Only the lines from the first line of the material below to the line containing "set_option Elab.async false", inclusive, should be copied, each exactly as written.

● **Material for this exercise**:
»»

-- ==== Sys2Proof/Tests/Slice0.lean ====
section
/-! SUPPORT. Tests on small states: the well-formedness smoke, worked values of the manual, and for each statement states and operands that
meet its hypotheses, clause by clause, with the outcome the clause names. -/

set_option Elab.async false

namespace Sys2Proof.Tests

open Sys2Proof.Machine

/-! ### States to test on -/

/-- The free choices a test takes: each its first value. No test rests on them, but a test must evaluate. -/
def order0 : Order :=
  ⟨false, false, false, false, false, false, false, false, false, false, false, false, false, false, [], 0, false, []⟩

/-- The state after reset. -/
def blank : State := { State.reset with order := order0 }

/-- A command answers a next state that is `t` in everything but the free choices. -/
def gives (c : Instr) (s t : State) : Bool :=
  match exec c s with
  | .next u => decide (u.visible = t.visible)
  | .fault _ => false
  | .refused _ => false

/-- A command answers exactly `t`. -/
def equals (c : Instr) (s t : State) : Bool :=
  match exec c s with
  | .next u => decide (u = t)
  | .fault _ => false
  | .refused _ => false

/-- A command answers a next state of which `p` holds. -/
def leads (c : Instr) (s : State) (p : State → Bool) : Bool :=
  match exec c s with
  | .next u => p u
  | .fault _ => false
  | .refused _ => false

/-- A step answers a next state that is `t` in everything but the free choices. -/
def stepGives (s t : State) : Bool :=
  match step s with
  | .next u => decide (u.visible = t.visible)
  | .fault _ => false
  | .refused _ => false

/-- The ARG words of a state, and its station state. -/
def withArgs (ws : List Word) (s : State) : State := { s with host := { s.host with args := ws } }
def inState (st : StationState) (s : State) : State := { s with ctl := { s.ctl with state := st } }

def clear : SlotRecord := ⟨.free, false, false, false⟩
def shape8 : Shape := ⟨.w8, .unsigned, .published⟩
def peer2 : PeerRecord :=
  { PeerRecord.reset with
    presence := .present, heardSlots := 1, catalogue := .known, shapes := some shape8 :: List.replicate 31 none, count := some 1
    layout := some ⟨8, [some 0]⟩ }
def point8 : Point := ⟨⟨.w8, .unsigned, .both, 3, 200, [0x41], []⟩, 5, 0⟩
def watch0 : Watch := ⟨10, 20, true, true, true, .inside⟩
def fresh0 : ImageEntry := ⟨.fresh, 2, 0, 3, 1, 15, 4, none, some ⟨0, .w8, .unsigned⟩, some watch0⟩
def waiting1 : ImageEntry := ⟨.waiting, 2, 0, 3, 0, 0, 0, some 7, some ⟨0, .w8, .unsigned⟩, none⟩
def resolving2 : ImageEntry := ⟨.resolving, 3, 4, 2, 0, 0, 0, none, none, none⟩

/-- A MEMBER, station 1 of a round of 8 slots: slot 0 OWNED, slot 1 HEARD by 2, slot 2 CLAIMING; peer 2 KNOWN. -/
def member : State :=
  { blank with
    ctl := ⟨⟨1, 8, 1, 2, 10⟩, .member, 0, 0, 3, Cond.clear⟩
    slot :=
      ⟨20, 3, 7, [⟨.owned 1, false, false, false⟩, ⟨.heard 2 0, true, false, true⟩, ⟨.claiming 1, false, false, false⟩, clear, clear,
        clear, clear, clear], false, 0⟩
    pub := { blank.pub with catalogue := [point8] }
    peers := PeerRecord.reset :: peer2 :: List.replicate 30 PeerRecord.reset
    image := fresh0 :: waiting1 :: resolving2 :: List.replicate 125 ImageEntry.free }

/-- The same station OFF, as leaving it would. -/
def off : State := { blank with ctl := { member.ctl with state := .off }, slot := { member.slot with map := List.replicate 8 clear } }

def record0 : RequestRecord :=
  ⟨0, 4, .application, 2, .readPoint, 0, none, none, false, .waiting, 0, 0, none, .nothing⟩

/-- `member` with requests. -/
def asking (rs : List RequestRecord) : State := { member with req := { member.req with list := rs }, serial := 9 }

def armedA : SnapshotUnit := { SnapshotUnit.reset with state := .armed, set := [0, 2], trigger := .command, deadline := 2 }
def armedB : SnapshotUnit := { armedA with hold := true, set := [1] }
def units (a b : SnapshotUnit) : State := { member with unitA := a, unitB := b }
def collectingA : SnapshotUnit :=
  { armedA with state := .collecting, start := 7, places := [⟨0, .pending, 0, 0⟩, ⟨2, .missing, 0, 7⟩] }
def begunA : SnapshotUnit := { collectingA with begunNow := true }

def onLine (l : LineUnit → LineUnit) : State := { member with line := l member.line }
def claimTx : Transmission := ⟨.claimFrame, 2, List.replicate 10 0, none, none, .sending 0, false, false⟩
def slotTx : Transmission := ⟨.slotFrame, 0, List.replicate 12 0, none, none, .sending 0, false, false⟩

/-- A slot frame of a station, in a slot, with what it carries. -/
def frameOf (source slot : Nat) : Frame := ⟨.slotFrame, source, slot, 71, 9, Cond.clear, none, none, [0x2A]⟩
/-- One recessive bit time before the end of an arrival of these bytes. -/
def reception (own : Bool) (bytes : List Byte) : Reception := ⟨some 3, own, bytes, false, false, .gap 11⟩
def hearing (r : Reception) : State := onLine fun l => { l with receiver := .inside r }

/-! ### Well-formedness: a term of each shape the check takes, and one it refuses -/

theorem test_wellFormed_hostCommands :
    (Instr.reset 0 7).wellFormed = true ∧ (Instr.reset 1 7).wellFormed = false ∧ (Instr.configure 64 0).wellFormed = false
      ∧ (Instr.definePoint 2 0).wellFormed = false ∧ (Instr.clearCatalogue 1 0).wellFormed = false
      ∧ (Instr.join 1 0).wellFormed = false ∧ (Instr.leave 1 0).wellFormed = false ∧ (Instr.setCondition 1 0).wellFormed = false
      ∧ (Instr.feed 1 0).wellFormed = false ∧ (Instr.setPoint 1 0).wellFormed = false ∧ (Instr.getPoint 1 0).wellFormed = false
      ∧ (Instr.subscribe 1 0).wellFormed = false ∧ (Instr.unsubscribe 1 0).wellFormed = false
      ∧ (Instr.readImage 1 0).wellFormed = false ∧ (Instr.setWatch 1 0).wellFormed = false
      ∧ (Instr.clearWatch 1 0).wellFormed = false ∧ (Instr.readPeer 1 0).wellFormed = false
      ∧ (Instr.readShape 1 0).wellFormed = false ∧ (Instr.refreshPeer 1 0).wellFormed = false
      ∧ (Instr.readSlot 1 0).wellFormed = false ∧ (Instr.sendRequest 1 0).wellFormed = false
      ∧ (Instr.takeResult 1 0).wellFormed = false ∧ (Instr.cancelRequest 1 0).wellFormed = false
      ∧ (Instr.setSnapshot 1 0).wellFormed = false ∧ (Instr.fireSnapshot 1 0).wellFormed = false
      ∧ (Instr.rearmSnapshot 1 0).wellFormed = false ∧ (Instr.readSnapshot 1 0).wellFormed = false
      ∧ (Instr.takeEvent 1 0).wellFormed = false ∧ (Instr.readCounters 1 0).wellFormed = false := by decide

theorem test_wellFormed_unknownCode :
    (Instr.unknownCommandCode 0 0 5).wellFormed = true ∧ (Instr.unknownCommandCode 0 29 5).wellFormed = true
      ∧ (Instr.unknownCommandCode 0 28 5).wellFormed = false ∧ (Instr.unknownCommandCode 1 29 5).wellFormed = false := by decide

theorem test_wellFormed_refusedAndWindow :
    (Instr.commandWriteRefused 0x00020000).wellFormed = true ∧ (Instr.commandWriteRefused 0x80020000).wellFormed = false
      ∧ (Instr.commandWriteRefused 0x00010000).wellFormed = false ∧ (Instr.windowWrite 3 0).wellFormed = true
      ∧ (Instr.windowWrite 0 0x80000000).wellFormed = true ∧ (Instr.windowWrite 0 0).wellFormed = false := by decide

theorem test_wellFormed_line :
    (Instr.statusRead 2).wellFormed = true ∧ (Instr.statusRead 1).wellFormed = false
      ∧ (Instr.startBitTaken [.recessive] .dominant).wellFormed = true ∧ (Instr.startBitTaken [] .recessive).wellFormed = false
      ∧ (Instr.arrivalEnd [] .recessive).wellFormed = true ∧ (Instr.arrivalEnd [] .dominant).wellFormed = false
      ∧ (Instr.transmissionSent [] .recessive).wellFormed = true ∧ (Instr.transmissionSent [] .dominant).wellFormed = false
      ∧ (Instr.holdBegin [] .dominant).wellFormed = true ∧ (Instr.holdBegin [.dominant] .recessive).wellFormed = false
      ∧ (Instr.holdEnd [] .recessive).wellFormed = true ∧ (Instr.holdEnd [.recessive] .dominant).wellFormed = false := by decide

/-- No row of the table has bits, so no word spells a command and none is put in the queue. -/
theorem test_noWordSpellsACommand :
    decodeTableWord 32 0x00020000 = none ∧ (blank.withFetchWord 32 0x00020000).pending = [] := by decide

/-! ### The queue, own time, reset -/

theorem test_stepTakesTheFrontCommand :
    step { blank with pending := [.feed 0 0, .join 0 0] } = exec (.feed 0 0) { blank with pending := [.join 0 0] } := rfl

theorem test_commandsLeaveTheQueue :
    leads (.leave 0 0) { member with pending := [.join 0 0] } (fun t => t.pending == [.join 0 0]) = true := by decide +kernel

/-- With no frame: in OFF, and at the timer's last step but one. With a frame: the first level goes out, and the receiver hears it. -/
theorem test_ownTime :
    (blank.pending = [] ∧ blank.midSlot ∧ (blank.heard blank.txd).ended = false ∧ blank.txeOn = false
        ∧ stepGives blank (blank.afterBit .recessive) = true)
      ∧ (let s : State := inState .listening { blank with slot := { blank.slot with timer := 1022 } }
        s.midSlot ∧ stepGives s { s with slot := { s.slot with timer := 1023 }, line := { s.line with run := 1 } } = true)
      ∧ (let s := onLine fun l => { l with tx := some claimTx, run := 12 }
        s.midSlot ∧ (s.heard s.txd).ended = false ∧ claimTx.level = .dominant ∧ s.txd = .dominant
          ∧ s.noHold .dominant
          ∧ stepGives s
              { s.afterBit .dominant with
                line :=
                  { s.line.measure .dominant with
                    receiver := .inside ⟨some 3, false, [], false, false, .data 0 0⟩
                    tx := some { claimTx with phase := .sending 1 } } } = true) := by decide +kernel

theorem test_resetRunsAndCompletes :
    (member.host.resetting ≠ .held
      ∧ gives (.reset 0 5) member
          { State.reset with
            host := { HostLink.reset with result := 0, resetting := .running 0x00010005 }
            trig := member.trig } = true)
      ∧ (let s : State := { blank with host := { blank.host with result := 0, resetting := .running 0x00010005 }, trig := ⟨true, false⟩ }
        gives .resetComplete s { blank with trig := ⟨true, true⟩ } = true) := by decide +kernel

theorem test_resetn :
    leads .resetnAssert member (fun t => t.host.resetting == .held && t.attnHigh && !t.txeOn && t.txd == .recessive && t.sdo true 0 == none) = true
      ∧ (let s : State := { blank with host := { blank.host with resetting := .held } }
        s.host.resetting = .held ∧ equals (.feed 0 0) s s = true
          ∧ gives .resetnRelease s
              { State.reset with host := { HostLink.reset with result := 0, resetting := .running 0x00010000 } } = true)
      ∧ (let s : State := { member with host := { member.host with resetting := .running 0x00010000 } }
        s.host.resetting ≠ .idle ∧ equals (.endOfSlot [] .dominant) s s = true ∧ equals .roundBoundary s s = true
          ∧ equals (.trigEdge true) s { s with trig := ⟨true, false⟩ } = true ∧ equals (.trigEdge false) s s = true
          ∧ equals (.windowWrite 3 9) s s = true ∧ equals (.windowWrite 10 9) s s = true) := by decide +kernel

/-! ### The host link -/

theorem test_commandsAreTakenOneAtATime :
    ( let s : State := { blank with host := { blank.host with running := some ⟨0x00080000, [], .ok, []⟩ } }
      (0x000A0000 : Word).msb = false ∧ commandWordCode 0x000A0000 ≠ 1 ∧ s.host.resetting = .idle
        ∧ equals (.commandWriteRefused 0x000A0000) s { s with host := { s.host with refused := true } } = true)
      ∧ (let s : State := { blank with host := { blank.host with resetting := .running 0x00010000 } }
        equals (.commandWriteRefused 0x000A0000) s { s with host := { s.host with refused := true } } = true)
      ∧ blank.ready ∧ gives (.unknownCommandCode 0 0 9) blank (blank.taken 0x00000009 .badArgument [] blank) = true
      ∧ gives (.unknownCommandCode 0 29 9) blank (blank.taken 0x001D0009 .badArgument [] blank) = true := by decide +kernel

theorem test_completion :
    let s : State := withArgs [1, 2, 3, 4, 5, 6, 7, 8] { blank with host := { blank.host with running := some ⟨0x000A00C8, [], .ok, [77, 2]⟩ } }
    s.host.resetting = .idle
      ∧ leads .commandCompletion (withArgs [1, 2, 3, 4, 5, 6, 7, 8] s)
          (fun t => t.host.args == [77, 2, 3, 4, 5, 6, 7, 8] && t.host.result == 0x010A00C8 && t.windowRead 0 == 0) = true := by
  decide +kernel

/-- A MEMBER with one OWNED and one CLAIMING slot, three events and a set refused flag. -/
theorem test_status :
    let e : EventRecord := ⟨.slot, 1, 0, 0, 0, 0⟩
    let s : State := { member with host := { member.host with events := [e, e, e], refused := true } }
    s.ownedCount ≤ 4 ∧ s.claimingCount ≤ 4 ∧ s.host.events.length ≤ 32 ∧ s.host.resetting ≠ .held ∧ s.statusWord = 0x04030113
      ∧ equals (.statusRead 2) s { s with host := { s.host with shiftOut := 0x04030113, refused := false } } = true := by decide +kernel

««

● **Completed task**:
-- ==== Sys2Proof/Tests/Slice0.lean ====
section
/-! SUPPORT. Tests on small states: the well-formedness smoke, worked values of the manual, and for each statement states and operands that
meet its hypotheses, clause by clause, with the outcome the clause names. -/

set_option Elab.async false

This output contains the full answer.